Look below for the line that has "else if pteKind". Set down the lines from there through the line that has "or a group of a", exactly as written.

» **EXERCISE DATA**:
════════

/-! ## The instructions -/

/-- The bytes of an element of the team's shared memory. -/
def State.shmGet (wd : Width) (s : State) (o : Nat) : List Byte := (s.core s.coreNo).shmBytes (s.share.shBase + o) (widthBytes wd)

/-- The bytes of an element of the team's share of a buffer. -/
def State.tileGet (buf : TBuf) (wd : Width) (s : State) (o : Nat) : List Byte :=
  getBytes ((s.core s.coreNo).buf buf) ((s.share.buf buf).1 + o) (widthBytes wd)

theorem exec_vlds (p : LaneHdr) (wd : Width) (vd va vb : LOp) (s : State) : exec (.vlds p wd vd va vb) s =
    .next ((s.maybeDrainLb s.coreNo).lload p wd vd va vb (s.maybeDrainLb s.coreNo).share.shSize
      (State.shmGet wd)) := rfl

theorem exec_vsts (p : LaneHdr) (wd : Width) (vd va vb : LOp) (s : State) : exec (.vsts p wd vd va vb) s =
    .next ((s.maybeDrainLb s.coreNo).lstore p wd vd va vb (s.maybeDrainLb s.coreNo).share.shSize State.shmPut) := rfl

theorem exec_vldt (p : LaneHdr) (quad : Bool) (buf : TBuf) (vd va vb : LOp) (s : State) : exec (.vldt p quad buf vd va vb) s =
    .next (s.lload p (tileWidth quad) vd va vb (s.share.buf buf).2
      (State.tileGet buf (tileWidth quad))) := rfl

theorem exec_vstt (p : LaneHdr) (quad : Bool) (buf : TBuf) (vd va vb : LOp) (s : State) : exec (.vstt p quad buf vd va vb) s =
    .next (s.lstore p (tileWidth quad) vd va vb (s.share.buf buf).2 (State.tilePut buf)) := rfl

/-- Settles O29, by the list of lanes that stray, whose head is the lowest of them, and by what each lane's store adds to the array. -/
theorem localLaneMemory : Obligations.LocalLaneMemory := by
  intro p wd quad buf i vd va vb s h c s0 act eff off bad within first good info loadTrap storeTrap tw sh
  have hart : s0.hart = s.hart := s.hart_maybeDrainLb c
  have core : s0.coreNo = c := by rw [State.coreNo, hart]; rfl
  have share : s0.share = s.share := by rw [State.share, State.team, State.teams_maybeDrainLb, hart]; rfl
  have plain0 (rs : List Nat) (free : LanesFree s rs) : s0.hart.plainRegs rs := by rw [hart]; exact free
  have loadsAt : exec (.vlds p wd vd va vb) s = .next (s0.lload p wd vd va vb s.share.shSize (State.shmGet wd)) := by
    rw [exec_vlds, ← share]
  have storesAt : exec (.vsts p wd vd va vb) s = .next (s0.lstore p wd vd va vb s.share.shSize State.shmPut) := by
    rw [exec_vsts, ← share]
  refine ⟨fun free => ⟨fun hw => ?_, fun hf => ?_, fun hw => ?_, fun hf => ?_⟩, fun free => ⟨fun hw => ?_, fun hf => ?_, fun hw => ?_, fun hf => ?_⟩⟩
  · have loads := State.lload_within (s := s0) (p := p) (size := s0.share.shSize) (get := State.shmGet wd) (plain0 _ free)
      (straying_eq_nil (by rw [hart, share]; exact hw))
    simp only [State.shmGet, hart, core, share] at loads
    exact ⟨_, loadsAt, loads⟩
  · obtain ⟨hi, hr, hs, low⟩ := hf
    have fault := State.lload_fault (s := s0) (p := p) (size := s0.share.shSize) (get := State.shmGet wd) (plain0 _ free) hi (by rw [hart]; exact hr)
      (by rw [hart, share]; exact hs) (by rw [hart, share]; exact low)
    rw [hart, share] at fault
    exact ⟨_, loadsAt, fault⟩
  · have puts := State.lstore_within (s := s0) (p := p) (size := s0.share.shSize) (put := State.shmPut) (plain0 _ free)
      (straying_eq_nil (by rw [hart, share]; exact hw))
    obtain ⟨kept, stored⟩ := s0.shmStored_putLanes off (h.storeBytes wd vd) (maskLanes eff)
    have stands (k : Hart) := State.shmStored_withHart stored k
    rw [hart, share] at puts
    simp only [State.ShmStored, core, share] at stands
    refine ⟨_, storesAt.trans (congrArg _ puts), ?_, stands _⟩
    exact congrArg (fun k => (Hart.clearDone k).retire) (kept.trans hart)
  · obtain ⟨hi, hr, hs, low⟩ := hf
    have fault := State.lstore_fault (s := s0) (p := p) (size := s0.share.shSize) (put := State.shmPut) (eff := eff) (by rw [hart])
      (plain0 _ free) hi (by rw [hart]; exact hr) (by rw [hart, share]; exact hs) (by rw [hart, share]; exact low)
    rw [hart, share] at fault
    obtain ⟨lf, lc, puts, bits, mode⟩ := fault
    obtain ⟨-, stored⟩ := s0.shmStored_putLanes off (h.storeBytes wd vd) (good wd sh.shSize)
    have stands (k : Hart) := State.shmStored_withHart stored k
    simp only [State.ShmStored, core, share] at stands
    rw [← landing_eq_filter] at puts
    exact ⟨_, storesAt.trans (congrArg _ puts), ⟨lf, lc, rfl, bits, mode⟩, stands _⟩
  · exact ⟨_, exec_vldt p quad buf vd va vb s, State.lload_within (get := State.tileGet buf tw) free (straying_eq_nil hw)⟩
  · obtain ⟨hi, hr, hs, low⟩ := hf
    exact ⟨_, exec_vldt p quad buf vd va vb s, State.lload_fault (get := State.tileGet buf tw) free hi hr hs low⟩
  · have puts := State.lstore_within (put := State.tilePut buf) free (straying_eq_nil hw)
    obtain ⟨kept, stored⟩ := s.tileStored_putLanes buf off (h.storeBytes tw vd) (maskLanes eff)
    refine ⟨_, (exec_vstt p quad buf vd va vb s).trans (congrArg _ puts), ?_, State.tileStored_withHart stored _⟩
    exact congrArg (fun k => (Hart.clearDone k).retire) kept
  · obtain ⟨hi, hr, hs, low⟩ := hf
    obtain ⟨lf, lc, puts, bits, mode⟩ := State.lstore_fault (put := State.tilePut buf) rfl free hi hr hs low
    obtain ⟨-, stored⟩ := s.tileStored_putLanes buf off (h.storeBytes tw vd) (good tw (sh.buf buf).2)
    rw [← landing_eq_filter] at puts
    exact ⟨_, (exec_vstt p quad buf vd va vb s).trans (congrArg _ puts), ⟨lf, lc, rfl, bits, mode⟩, State.tileStored_withHart stored _⟩
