-- ==== Sys2Proof/Machine/Translate.lean ====
section
/-! DEFINITION. Physical memory and its homes, the walk of the page tables, the flat address with its checks
in the order of R271, the translation caches, and reads and writes at the place an address names, at its home or in a
cluster's L1 (R257 to R259, R345 to R362, R366, R368, R369, R382, R385, R403). -/
namespace Sys2Proof.Machine

/-- The home region of a physical address, as the bit 16 × die + g of PREGION (R346, R379). -/
def homeRegion (pa : Nat) : Nat := 16 * bits pa 38 2 + bits pa 34 4

/-- The home die of a physical address (R346). -/
def homeDie (pa : Nat) : Nat := bits pa 38 2

/-- The home slice of a physical address within its die (R346). -/
def homeSlice (pa : Nat) : Nat := 16 * bits pa 34 4 + (bits pa 7 4 ^^^ bits pa 11 4)

/-- The safe-tier region (R345). -/
def safeTier (pa : Nat) : Bool := 0x060000000000 ≤ pa && pa < 0x070000000000

/-- Whether an address holds memory under R345 and R446; the safe-tier region holds none for a partition. -/
def holdsMemory (s : State) (pa : Nat) : Bool :=
  (pa < 0x060000000000)
    || (0x8000000000000 ≤ pa && pa < 0x10000000000000)
    || (0x1000000000000 ≤ pa && pa < 0x8000000000000
        && s.pkg.windows.any fun w => w.2.2 != 0 && w.2.1 ≤ pa && pa < w.2.1 + w.2.2)

/-- The tier code of an address (R345). -/
def tierOf (pa : Nat) : Nat :=
  if pa < 0x010000000000 then 0 else if pa < 0x1000000000000 then 1 else if pa < 0x8000000000000 then 2 else 3

/-- Whether an address lies in a home region of the partition (R347). -/
def Part.owns (x : Part) (pa : Nat) : Bool := x.region.getLsbD (homeRegion pa)

/-- A page-table entry's fields (R349). -/
def pteV (e : Nat) : Bool := bit e 0
/-- W of an entry (R349). -/
def pteW (e : Nat) : Bool := bit e 1
/-- X of an entry (R349). -/
def pteX (e : Nat) : Bool := bit e 2
/-- U of an entry (R349). -/
def pteU (e : Nat) : Bool := bit e 3
/-- D of an entry (R349). -/
def pteD (e : Nat) : Bool := bit e 4
/-- Z of an entry (R349). -/
def pteZ (e : Nat) : Bool := bit e 5
/-- A of an entry (R349). -/
def pteA (e : Nat) : Bool := bit e 6
/-- M of an entry (R349). -/
def pteM (e : Nat) : Bool := bit e 7
/-- KIND of an entry (R349). -/
def pteKind (e : Nat) : Nat := bits e 8 3
/-- KEY of an entry (R349). -/
def pteKey (e : Nat) : Nat := bits e 11 4
/-- FRAME of an entry as a physical address (R349). -/
def pteFrame (e : Nat) : Nat := bits e 16 36 * 2 ^ 16

/-- What a walk ends in (R350, R351, R354). -/
inductive WalkEnd where
  | leaf
  | invalid
  | touch
  | malformed
  | busy
  | outside
  | writing
deriving DecidableEq, Repr

/-- The result of a walk: how it ended, the physical address (none before an entry is read), level and value of the last
entry read, and the lines of the entries read. -/
structure Walk where
  fin : WalkEnd
  entry : Option Nat
  level : Nat
  pte : Nat
  lines : List Nat
deriving DecidableEq, Repr

/-- The index of a virtual address at a level (R348). -/
def walkIndex (va level : Nat) : Nat :=
  match level with
  | 0 => bits va 55 2
  | 1 => bits va 42 13
  | 2 => bits va 29 13
  | _ => bits va 16 13

/-- Whether a valid entry is malformed at its level (R350). -/
def pteMalformed (s : State) (level e : Nat) : Bool :=
  bit e 15 || !holdsMemory s (pteFrame e)
    || (if level < 2 then pteKind e != 7
        else if level = 2 then !(pteKind e == 7 || (pteKind e < 3 && bits (pteFrame e) 16 13 == 0))
        else !(pteKind e < 3))

/-- Whether a partition's tables may lie at an address (R345, R347): in its home regions, where memory is held; the
safe tier holds none for it. -/
def tableOk (s : State) (x : Part) (pa : Nat) : Bool := x.owns pa && holdsMemory s pa && !safeTier pa

/-- Whether a write of a line is not performed yet (R357, R360): invalidations of its copies are outstanding. -/
def State.lineWriting (s : State) (line : Nat) : Bool := (s.dirEntry line).invals ≠ []

/-- The walk from a table at `base`, `n` levels remaining (R348, R350, R351, R354): a table outside the
partition's home regions is not read (R347), and an entry whose line's write is not performed yet is waited for (R357). -/
def walkFrom (s : State) (x : Part) (va : Nat) : Nat → Nat → Walk → Walk
  | 0, _, w => w
  | n + 1, base, w =>
    let level := 3 - n
    let pa := base + 8 * walkIndex va level
    if tableOk s x pa then
      let e := s.memNat pa 8
      let w1 : Walk := { fin := .invalid, entry := some pa, level := level, pte := e, lines := pa / 128 :: w.lines }
      if s.lineWriting (pa / 128) then { w1 with fin := .writing }
      else if pteV e && pteMalformed s level e then { w1 with fin := .malformed }
      else if 2 ≤ level && pteM e then { w1 with fin := .busy }
      else if !pteV e then { w1 with fin := if level = 3 && pteZ e then .touch else .invalid }
      else if pteKind e = 7 then walkFrom s x va n (pteFrame e) w1
      else { w1 with fin := .leaf }
    else { w with fin := .outside }
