-- ==== Sys2Proof/Machine/Arrival.lean ====
section
/-! DEFINITION. Who holds a seat by its table entry (R335, R337), and arrivals in the team window of the holder (R340), in
place or in a saved image (R391). -/
namespace Sys2Proof.Machine

/-- The index of a seat name (R333). -/
def seatIndex (seat : DWord) : Nat := bits seat.toNat 16 22

/-- The generation of a seat name (R333). -/
def seatGen (seat : DWord) : Nat := bits seat.toNat 0 16

/-- Who holds a seat (R335, R337): nobody under that generation, a group in motion, a group of a core, or a group of a
saved team with the team's image. -/
inductive SeatHolder where
  | stale
  | moving
  | live (gid : Nat)
  | saved (image : Nat)
deriving DecidableEq, Repr

/-- The low 8 bytes of a seat-table entry (R335). -/
def State.seatWord (s : State) (x : Part) (idx : Nat) : Nat := s.memNat (x.seatBase.toNat + 32 * idx) 8

/-- The holder of a seat name in a partition's table (R333, R335). -/
def State.seatHolder (s : State) (part : Nat) (seat : DWord) : SeatHolder :=
  match s.part part with
  | none => .stale
  | some x =>
    let idx := seatIndex seat
    let w := s.seatWord x idx
    if x.seatCap.toNat ≤ idx || bits w 32 16 ≠ seatGen seat then .stale
    else
      match bits w 25 3 with
      | 1 => .live (gidOfWhere w)
      | 2 => .live (gidOfWhere w)
      | 3 => .saved (s.memNat (x.seatBase.toNat + 32 * idx + 8) 8)
      | 4 => .moving
      | _ => .stale

/-- The home package of a seat name (R333). -/
def seatPkg (seat : DWord) : Nat := bits seat.toNat 38 10

/-- An endpoint's lookup of a seat leaves the entry's line in a seat cache (R17, R335): that of the I/O die whose planes
carry the line's address (log entry 101). -/
def State.noteSeat (s : State) (part : Nat) (seat : DWord) : State :=
  match s.part part with
  | none => s
  | some x =>
    let line := (x.seatBase.toNat + 32 * seatIndex seat) / 128
    if x.seatCap.toNat ≤ seatIndex seat then s else s.dirFill line (.seatCache (line % 8 / 4))

/-- The team whose saved image has an address. -/
def State.teamOfImage (s : State) (image : Nat) : Option (Nat × Team) :=
  s.teams.find? fun e => e.2.state = .preempted && e.2.image = some image

/-- How an arrival ends (R340): applied, to be applied later, without a holder, or beyond the team's scratchpad. -/
inductive ArrivalEnd where
  | applied (s : State)
  | waits
  | stale
  | beyond

/-- A pot in a saved window credited (R340). -/
def State.creditPotMem (s : State) (pa n : Nat) : State :=
  s.writeMem pa (toBytes 4 (min (s.memNat pa 4 + n) 0xFFFFFFFF))

/-- Whether an arrival's bytes and pot lie within a window (R294, R323). -/
def arrivalFits (a : Arrival) (len : Nat) : Bool :=
  (a.data = [] || a.off + a.data.length ≤ len) && (match a.pot with
    | some p => p + 16 ≤ len
    | none => true)

/-- An arrival applied to the team of a seat holder (R340): bytes written and the pot credited, or its FAIL bit set. -/
def State.applyArrival (s : State) (part : Nat) (a : Arrival) (fail : Bool) : ArrivalEnd :=
  match s.seatHolder part a.seat with
  | .stale => .stale
  | .moving => .waits
  | .live gid =>
    match (s.group gid).bind fun g => g.team.bind s.team with
    | none => .beyond
    | some t =>
      if !arrivalFits a t.winLen then .beyond
      else
        let s1 := (s.noteSeat part a.seat).setSbytes (t.key a.off) a.data
        .applied (match a.pot with
          | none => s1
          | some p => if fail then s1.failPot (t.key p) else s1.creditPot (t.key p) a.credit)
  | .saved image =>
    match s.teamOfImage image with
    | none => .stale
    | some t =>
      if !arrivalFits a t.2.winLen then .beyond
      else
        let base := image + 0x280
        let s0 := s.noteSeat part a.seat
        let s1 := if a.data = [] then s0 else s0.writeMem (base + a.off) a.data
        .applied (match a.pot with
          | none => s1
          | some p =>
            if fail then s1.writeMem (base + p + 8) [s1.byte (base + p + 8) ||| 1] else s1.creditPotMem (base + p) a.credit)

/-- An arrival that waits at its home while the seat entry is Moving (R340). -/
def State.holdArrival (s : State) (part : Nat) (a : Arrival) (fail : Bool) (sender : Option (Nat × Nat × Nat)) : State :=
  { s with nextId := s.nextId + 1,
           arrivals := smapInsert s.arrivals s.nextId { part := part, arr := a, fail := fail, sender := sender } }

end Sys2Proof.Machine
end

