-- ==== Sys2Proof/Machine/Ops.lean ====
section
/-! DEFINITION. How an instruction issues: what the issue logic must know of it, the checks of R58 and R387 in
their order, the scoreboard and the early reads of R73, R74 and R77, the account of an issue (R72, R93, R157,
R387), taking a trap (R381) and returning from one (R386). -/
namespace Sys2Proof.Machine

/-- Which lanes are Active (R5, R36): the mask a prefix names, the guard of MODE, or none for an instruction
without a mask. -/
inductive MaskSel where
  | none
  | guard
  | pred (p : Nat) (inv : Bool)
deriving DecidableEq, Repr

/-- The mask selection of a prefix's fields (R36): mask 111 with invert 1 names none. -/
def maskSel (m : BitVec 3) (inv : Bool) : MaskSel := if m = 7 ∧ inv then .guard else .pred m.toNat inv

/-- The predicate and inversion of a selection (R5). -/
def Group.maskPred (g : Group) : MaskSel → Nat × Bool
  | .none => (7, false)
  | .guard => (g.mGuard, g.mGinv)
  | .pred p inv => (p, inv)

/-- The lanes a selection makes Active within a split's mask (R5). -/
def Group.activeMask (g : Group) (split : DWord) (m : MaskSel) : DWord :=
  let pi := g.maskPred m
  split &&& maskBelow g.width &&& (if pi.2 then ~~~(g.pred pi.1) else g.pred pi.1)

/-- What the issue logic knows of an instruction. `ill` to `modeIll` are the conditions of R58 steps 3 to 8 that
hang on the group; the names are the registers of R50; `reads` and `writes` are those of R71, a write with its
required distance, 0 for an interlocked one, `zero` says that the lanes that are not Active are written too (R5), and `access`
that the instruction reads or writes memory, so that it comes after an acquire (R277). -/
structure Spec where
  words : List Nat
  stall : BitVec 2
  mask : MaskSel := .none
  ill : Bool := false
  misuse : Bool := false
  privileged : Bool := false
  readOnly : Bool := false
  role : Option Role := none
  roleBad : Bool := false
  vNamed : List Nat := []
  sNamed : List Nat := []
  tNamed : List Nat := []
  aNamed : List Nat := []
  modeIll : Bool := false
  safePoint : Bool := false
  widthIll : Bool := false
  reads : List RegName := []
  writes : List (RegName × Nat) := []
  zero : Bool := false
  access : Bool := false
  drains : Bool := false
  folds : Bool := true
  longWait : Bool := false

/-- A vector register's name. -/
def vName (r : Nat) : RegName := { cls := .vreg, num := r }
/-- A uniform register's name. -/
def sName (r : Nat) : RegName := { cls := .sreg, num := r }
/-- A predicate's name. -/
def pName (r : Nat) : RegName := { cls := .pred, num := r }
/-- SCC's name. -/
def sccName : RegName := { cls := .scc, num := 0 }

/-- The names of `n` vector registers from `r`. -/
def vNames (r n : Nat) : List RegName := (upFrom r n).map vName
/-- The names of `n` uniform registers from `r`. -/
def sNames (r n : Nat) : List RegName := (upFrom r n).map sName
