-- ==== Sys2Proof/Machine/Core.lean ====
section
/-! DEFINITION. The machine behind the host's interface. -/

/-- The model as the host runs it. -/
noncomputable def Sys2Proof.core : Host.Core := { State := Sys2Proof.Machine.State, Fault := Sys2Proof.Machine.Fault, Refusal := Sys2Proof.Machine.Refusal, step := Sys2Proof.Machine.step, reset := Sys2Proof.Machine.State.reset }
end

════════

» **RESULT FOR THIS EXERCISE**:
      else if pteKind e = 7 then walkFrom s x va n (pteFrame e) w1
      else { w1 with fin := .leaf }
    else { w with fin := .outside }
-- ==== Sys2Proof/Machine/Arrival.lean ====
section
/-! DEFINITION. Who holds a seat by its table entry (R335, R337), and arrivals in the team window of the holder (R340), in
place or in a saved image (R391). -/
namespace Sys2Proof.Machine

/-- The index of a seat name (R333). -/
def seatIndex (seat : DWord) : Nat := bits seat.toNat 16 22

/-- The generation of a seat name (R333). -/
def seatGen (seat : DWord) : Nat := bits seat.toNat 0 16

/-- Who holds a seat (R335, R337): nobody under that generation, a group in motion, a group of a core, or a group of a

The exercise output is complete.